**Saved data entries:**

▬▬▬▬▬▬▬▬▬▬

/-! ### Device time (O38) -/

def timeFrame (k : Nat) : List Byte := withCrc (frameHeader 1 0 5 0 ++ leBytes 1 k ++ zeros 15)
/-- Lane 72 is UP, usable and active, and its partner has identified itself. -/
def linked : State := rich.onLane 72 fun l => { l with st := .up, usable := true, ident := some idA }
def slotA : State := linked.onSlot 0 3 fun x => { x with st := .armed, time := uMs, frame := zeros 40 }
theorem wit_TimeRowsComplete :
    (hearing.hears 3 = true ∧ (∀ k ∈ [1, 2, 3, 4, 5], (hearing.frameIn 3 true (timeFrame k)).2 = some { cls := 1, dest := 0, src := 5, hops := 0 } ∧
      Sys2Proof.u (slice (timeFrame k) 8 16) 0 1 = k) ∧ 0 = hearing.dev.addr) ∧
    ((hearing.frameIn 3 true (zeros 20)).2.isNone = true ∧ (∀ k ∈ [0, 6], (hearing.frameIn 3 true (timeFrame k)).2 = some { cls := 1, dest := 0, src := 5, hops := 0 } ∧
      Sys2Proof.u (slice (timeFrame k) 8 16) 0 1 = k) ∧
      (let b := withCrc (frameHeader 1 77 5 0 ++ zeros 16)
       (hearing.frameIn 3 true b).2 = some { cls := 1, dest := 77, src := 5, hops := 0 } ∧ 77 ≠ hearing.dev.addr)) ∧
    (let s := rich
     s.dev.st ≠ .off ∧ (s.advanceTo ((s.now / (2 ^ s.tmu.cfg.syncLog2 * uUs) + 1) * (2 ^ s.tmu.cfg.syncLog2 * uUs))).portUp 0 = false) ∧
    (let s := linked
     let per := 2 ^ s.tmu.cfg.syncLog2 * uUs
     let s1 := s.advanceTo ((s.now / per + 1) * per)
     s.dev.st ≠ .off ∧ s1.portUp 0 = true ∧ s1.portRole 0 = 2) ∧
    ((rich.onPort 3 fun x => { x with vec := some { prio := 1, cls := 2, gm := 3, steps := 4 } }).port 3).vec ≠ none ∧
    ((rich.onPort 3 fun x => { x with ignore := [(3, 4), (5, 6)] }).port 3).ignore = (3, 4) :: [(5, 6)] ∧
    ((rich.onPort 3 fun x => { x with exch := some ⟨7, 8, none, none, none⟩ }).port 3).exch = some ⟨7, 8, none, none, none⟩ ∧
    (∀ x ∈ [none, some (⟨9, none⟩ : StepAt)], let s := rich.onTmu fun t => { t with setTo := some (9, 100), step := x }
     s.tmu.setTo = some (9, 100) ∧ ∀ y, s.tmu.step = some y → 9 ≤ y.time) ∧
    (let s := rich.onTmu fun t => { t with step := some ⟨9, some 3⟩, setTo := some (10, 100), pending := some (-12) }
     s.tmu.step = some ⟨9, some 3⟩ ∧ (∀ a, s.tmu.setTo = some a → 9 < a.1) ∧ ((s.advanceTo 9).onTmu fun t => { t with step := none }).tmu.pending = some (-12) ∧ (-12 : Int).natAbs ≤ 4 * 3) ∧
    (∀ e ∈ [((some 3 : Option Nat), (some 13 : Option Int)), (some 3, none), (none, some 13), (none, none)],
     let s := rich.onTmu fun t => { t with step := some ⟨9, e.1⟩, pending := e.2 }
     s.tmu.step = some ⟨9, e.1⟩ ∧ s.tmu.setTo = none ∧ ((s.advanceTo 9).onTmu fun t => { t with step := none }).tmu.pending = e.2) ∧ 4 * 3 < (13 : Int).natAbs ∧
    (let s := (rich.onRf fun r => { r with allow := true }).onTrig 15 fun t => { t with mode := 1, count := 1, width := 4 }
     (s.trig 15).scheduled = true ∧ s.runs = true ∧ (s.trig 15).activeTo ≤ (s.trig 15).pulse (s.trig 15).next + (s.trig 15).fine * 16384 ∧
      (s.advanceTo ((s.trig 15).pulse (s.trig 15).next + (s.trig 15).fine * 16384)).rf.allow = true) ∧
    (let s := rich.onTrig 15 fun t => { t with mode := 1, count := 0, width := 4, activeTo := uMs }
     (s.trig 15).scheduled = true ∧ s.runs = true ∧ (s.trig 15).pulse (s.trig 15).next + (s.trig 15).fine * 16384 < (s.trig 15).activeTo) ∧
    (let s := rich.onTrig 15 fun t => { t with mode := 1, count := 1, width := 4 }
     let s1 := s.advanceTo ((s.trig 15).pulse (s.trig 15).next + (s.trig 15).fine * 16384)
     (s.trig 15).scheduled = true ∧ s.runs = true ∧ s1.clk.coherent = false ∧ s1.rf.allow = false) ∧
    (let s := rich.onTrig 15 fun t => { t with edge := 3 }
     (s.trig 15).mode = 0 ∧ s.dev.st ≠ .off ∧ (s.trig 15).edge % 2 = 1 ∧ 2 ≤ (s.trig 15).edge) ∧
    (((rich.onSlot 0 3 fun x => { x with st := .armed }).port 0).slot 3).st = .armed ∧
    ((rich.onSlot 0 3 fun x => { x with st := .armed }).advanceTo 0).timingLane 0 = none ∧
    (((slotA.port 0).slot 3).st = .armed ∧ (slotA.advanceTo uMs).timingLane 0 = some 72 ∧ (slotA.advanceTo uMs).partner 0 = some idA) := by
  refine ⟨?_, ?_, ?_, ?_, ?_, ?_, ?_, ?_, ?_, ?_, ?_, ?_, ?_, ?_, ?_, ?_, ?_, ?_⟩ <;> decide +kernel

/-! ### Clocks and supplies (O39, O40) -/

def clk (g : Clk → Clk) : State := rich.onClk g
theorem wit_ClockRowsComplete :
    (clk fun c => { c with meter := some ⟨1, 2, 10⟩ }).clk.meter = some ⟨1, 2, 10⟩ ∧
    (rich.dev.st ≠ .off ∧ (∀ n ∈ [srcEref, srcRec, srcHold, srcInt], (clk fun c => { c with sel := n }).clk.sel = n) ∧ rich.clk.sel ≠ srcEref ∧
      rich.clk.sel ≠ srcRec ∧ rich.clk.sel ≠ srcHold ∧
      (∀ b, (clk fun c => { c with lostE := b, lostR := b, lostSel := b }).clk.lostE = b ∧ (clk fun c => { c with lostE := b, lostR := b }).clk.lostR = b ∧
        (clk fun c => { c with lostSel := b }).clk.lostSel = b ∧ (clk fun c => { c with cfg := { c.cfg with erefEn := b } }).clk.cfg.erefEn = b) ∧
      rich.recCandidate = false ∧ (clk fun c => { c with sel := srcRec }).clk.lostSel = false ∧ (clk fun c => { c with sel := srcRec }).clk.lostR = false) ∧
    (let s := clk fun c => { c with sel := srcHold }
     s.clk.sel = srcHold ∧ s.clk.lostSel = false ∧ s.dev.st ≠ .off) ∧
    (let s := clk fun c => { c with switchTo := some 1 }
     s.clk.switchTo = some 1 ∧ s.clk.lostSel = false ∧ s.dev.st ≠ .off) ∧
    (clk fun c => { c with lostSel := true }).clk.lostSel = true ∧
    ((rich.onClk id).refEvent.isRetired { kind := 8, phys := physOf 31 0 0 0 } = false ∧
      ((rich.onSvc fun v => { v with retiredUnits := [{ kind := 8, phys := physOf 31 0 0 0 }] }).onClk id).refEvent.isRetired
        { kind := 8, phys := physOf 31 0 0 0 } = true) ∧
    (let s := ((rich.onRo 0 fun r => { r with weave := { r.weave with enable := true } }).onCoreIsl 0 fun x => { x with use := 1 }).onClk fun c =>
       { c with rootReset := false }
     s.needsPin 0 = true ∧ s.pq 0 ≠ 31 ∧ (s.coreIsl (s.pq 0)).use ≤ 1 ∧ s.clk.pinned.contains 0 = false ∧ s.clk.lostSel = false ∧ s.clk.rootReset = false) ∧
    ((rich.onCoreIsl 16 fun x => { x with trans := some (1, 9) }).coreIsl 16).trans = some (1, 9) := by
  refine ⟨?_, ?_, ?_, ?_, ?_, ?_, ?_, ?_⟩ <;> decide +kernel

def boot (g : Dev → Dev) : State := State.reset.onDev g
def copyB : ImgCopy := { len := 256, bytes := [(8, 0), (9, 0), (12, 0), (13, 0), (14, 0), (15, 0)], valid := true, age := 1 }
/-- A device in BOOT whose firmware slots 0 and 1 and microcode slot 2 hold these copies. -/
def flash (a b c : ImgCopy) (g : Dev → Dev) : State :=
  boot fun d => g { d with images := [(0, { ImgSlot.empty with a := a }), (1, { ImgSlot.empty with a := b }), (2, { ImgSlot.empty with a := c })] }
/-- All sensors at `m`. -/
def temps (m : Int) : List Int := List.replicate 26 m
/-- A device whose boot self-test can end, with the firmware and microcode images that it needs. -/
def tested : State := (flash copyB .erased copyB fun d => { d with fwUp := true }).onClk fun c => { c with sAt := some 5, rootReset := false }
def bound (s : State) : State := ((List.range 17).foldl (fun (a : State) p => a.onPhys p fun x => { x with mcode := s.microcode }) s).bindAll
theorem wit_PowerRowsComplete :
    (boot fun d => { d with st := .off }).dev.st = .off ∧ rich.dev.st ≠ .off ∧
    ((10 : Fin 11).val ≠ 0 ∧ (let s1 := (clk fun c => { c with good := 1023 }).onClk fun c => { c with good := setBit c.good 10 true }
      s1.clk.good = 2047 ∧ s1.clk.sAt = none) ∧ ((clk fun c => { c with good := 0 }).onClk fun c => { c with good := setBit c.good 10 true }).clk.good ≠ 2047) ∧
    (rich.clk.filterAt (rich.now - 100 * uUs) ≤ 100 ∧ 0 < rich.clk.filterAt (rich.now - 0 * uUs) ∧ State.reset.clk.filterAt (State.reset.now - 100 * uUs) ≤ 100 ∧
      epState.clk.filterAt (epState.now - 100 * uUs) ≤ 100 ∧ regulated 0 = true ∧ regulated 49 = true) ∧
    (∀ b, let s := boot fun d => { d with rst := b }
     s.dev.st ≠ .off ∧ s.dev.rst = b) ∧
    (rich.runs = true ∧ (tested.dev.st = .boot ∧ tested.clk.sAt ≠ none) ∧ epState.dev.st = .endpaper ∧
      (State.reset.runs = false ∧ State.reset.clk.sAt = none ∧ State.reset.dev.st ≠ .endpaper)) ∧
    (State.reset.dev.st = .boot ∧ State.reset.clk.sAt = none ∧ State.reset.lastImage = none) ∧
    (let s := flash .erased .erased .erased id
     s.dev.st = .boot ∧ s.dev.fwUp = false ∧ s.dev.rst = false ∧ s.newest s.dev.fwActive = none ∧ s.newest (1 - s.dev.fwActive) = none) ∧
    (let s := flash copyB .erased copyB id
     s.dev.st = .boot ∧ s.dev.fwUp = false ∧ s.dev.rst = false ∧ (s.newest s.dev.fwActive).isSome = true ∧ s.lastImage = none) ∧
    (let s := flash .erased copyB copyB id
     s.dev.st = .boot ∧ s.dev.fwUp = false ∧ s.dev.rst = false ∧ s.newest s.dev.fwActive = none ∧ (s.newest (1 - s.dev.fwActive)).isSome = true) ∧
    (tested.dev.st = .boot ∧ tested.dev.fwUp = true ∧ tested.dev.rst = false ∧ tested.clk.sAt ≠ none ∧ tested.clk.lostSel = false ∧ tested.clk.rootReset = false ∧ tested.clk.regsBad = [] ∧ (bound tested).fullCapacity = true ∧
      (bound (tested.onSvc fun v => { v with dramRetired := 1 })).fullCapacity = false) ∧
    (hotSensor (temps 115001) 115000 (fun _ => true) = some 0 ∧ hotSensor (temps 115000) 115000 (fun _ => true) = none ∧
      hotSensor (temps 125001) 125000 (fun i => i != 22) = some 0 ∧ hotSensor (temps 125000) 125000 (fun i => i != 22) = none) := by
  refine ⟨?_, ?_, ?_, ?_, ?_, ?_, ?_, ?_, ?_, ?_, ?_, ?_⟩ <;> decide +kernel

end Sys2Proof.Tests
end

▬▬▬▬▬▬▬▬▬▬

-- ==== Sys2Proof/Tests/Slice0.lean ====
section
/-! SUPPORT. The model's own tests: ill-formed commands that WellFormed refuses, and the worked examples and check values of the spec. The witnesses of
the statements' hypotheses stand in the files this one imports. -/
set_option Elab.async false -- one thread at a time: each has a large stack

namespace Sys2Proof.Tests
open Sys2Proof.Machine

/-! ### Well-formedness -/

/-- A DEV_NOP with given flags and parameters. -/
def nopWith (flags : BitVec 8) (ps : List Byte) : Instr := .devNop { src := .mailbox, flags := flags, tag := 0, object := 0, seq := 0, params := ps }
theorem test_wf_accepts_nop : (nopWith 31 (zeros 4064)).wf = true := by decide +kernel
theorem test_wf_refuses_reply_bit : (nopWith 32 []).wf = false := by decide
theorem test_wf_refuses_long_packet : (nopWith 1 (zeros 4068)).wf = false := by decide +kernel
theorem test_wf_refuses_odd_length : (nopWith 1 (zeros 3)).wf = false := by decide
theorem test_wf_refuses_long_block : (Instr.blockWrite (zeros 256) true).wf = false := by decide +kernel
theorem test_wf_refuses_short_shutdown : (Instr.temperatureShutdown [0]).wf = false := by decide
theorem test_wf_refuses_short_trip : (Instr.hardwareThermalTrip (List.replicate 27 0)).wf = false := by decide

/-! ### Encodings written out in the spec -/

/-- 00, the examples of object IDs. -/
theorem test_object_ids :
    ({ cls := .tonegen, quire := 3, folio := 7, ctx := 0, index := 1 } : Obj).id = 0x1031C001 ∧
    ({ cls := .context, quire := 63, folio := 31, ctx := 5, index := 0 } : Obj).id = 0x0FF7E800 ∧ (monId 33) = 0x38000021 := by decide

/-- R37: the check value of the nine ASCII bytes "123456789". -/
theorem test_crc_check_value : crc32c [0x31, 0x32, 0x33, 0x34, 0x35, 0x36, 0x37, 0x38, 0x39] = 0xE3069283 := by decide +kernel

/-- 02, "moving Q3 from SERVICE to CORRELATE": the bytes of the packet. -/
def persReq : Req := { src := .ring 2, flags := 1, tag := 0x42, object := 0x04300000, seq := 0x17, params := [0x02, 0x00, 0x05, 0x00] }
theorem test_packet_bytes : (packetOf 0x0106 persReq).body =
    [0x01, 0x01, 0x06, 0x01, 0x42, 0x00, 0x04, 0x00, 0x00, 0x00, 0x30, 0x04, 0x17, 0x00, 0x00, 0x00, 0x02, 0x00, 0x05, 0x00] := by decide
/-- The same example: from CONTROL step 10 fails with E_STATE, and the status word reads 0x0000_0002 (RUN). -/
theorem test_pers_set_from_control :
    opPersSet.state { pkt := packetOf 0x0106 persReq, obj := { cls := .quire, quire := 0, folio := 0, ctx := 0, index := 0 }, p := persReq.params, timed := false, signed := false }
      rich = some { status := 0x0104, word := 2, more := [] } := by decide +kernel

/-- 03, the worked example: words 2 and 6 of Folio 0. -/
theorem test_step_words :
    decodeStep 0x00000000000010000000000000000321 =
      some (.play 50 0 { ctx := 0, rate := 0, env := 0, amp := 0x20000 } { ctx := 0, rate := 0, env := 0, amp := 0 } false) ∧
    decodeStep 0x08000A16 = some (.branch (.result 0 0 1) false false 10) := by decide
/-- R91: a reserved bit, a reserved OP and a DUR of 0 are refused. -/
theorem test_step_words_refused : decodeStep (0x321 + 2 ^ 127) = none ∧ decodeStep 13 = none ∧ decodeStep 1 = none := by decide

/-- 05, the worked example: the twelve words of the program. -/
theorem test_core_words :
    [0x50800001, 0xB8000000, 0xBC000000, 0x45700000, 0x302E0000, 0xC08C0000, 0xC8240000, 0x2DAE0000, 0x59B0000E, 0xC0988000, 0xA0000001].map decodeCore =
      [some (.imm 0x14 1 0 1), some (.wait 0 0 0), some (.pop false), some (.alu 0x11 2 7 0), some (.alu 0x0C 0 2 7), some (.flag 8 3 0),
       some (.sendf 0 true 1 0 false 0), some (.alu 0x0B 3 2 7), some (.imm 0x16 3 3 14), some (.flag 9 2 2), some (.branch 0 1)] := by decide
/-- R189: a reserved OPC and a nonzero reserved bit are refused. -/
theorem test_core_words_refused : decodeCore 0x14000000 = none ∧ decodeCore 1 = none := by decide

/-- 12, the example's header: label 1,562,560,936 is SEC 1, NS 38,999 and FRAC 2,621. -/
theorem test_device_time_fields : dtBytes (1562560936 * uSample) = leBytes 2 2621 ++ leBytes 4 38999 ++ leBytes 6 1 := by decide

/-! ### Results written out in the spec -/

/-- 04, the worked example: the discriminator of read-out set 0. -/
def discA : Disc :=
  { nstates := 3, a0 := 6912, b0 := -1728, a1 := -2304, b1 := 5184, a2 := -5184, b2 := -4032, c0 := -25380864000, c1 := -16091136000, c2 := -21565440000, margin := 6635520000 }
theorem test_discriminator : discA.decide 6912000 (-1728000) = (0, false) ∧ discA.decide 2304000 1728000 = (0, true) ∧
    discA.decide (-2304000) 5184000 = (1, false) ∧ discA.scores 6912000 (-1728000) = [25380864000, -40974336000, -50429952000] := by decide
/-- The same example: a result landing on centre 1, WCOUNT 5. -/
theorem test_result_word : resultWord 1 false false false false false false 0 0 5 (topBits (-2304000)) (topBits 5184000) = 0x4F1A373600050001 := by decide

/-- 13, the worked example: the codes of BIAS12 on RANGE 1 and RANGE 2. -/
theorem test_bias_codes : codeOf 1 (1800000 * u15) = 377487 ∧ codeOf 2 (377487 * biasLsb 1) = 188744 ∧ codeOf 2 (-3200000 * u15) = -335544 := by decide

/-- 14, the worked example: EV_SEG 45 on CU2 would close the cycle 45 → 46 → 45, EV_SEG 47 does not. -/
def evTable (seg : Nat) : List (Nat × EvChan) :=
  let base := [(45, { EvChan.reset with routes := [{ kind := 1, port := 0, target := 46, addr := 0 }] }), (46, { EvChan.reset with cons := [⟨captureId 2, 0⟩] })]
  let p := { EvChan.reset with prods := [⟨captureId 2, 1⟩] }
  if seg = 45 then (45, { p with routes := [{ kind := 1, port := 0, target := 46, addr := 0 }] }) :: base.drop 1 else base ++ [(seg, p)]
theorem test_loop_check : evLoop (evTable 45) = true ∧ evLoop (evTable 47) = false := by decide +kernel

▬▬▬▬▬▬▬▬▬▬

**Problem to work on:**
Your task is to restate, word for word, only those lines above that fall between the line holding "margin := 6635520000" and the line holding "theorem test_loop_check : evLoop", inclusive.

**Your response:**
  { nstates := 3, a0 := 6912, b0 := -1728, a1 := -2304, b1 := 5184, a2 := -5184, b2 := -4032, c0 := -25380864000, c1 := -16091136000, c2 := -21565440000, margin := 6635520000 }
theorem test_discriminator : discA.decide 6912000 (-1728000) = (0, false) ∧ discA.decide 2304000 1728000 = (0, true) ∧
    discA.decide (-2304000) 5184000 = (1, false) ∧ discA.scores 6912000 (-1728000) = [25380864000, -40974336000, -50429952000] := by decide
/-- The same example: a result landing on centre 1, WCOUNT 5. -/
theorem test_result_word : resultWord 1 false false false false false false 0 0 5 (topBits (-2304000)) (topBits 5184000) = 0x4F1A373600050001 := by decide

/-- 13, the worked example: the codes of BIAS12 on RANGE 1 and RANGE 2. -/
theorem test_bias_codes : codeOf 1 (1800000 * u15) = 377487 ∧ codeOf 2 (377487 * biasLsb 1) = 188744 ∧ codeOf 2 (-3200000 * u15) = -335544 := by decide

/-- 14, the worked example: EV_SEG 45 on CU2 would close the cycle 45 → 46 → 45, EV_SEG 47 does not. -/
def evTable (seg : Nat) : List (Nat × EvChan) :=
  let base := [(45, { EvChan.reset with routes := [{ kind := 1, port := 0, target := 46, addr := 0 }] }), (46, { EvChan.reset with cons := [⟨captureId 2, 0⟩] })]
  let p := { EvChan.reset with prods := [⟨captureId 2, 1⟩] }
  if seg = 45 then (45, { p with routes := [{ kind := 1, port := 0, target := 46, addr := 0 }] }) :: base.drop 1 else base ++ [(seg, p)]
theorem test_loop_check : evLoop (evTable 45) = true ∧ evLoop (evTable 47) = false := by decide +kernel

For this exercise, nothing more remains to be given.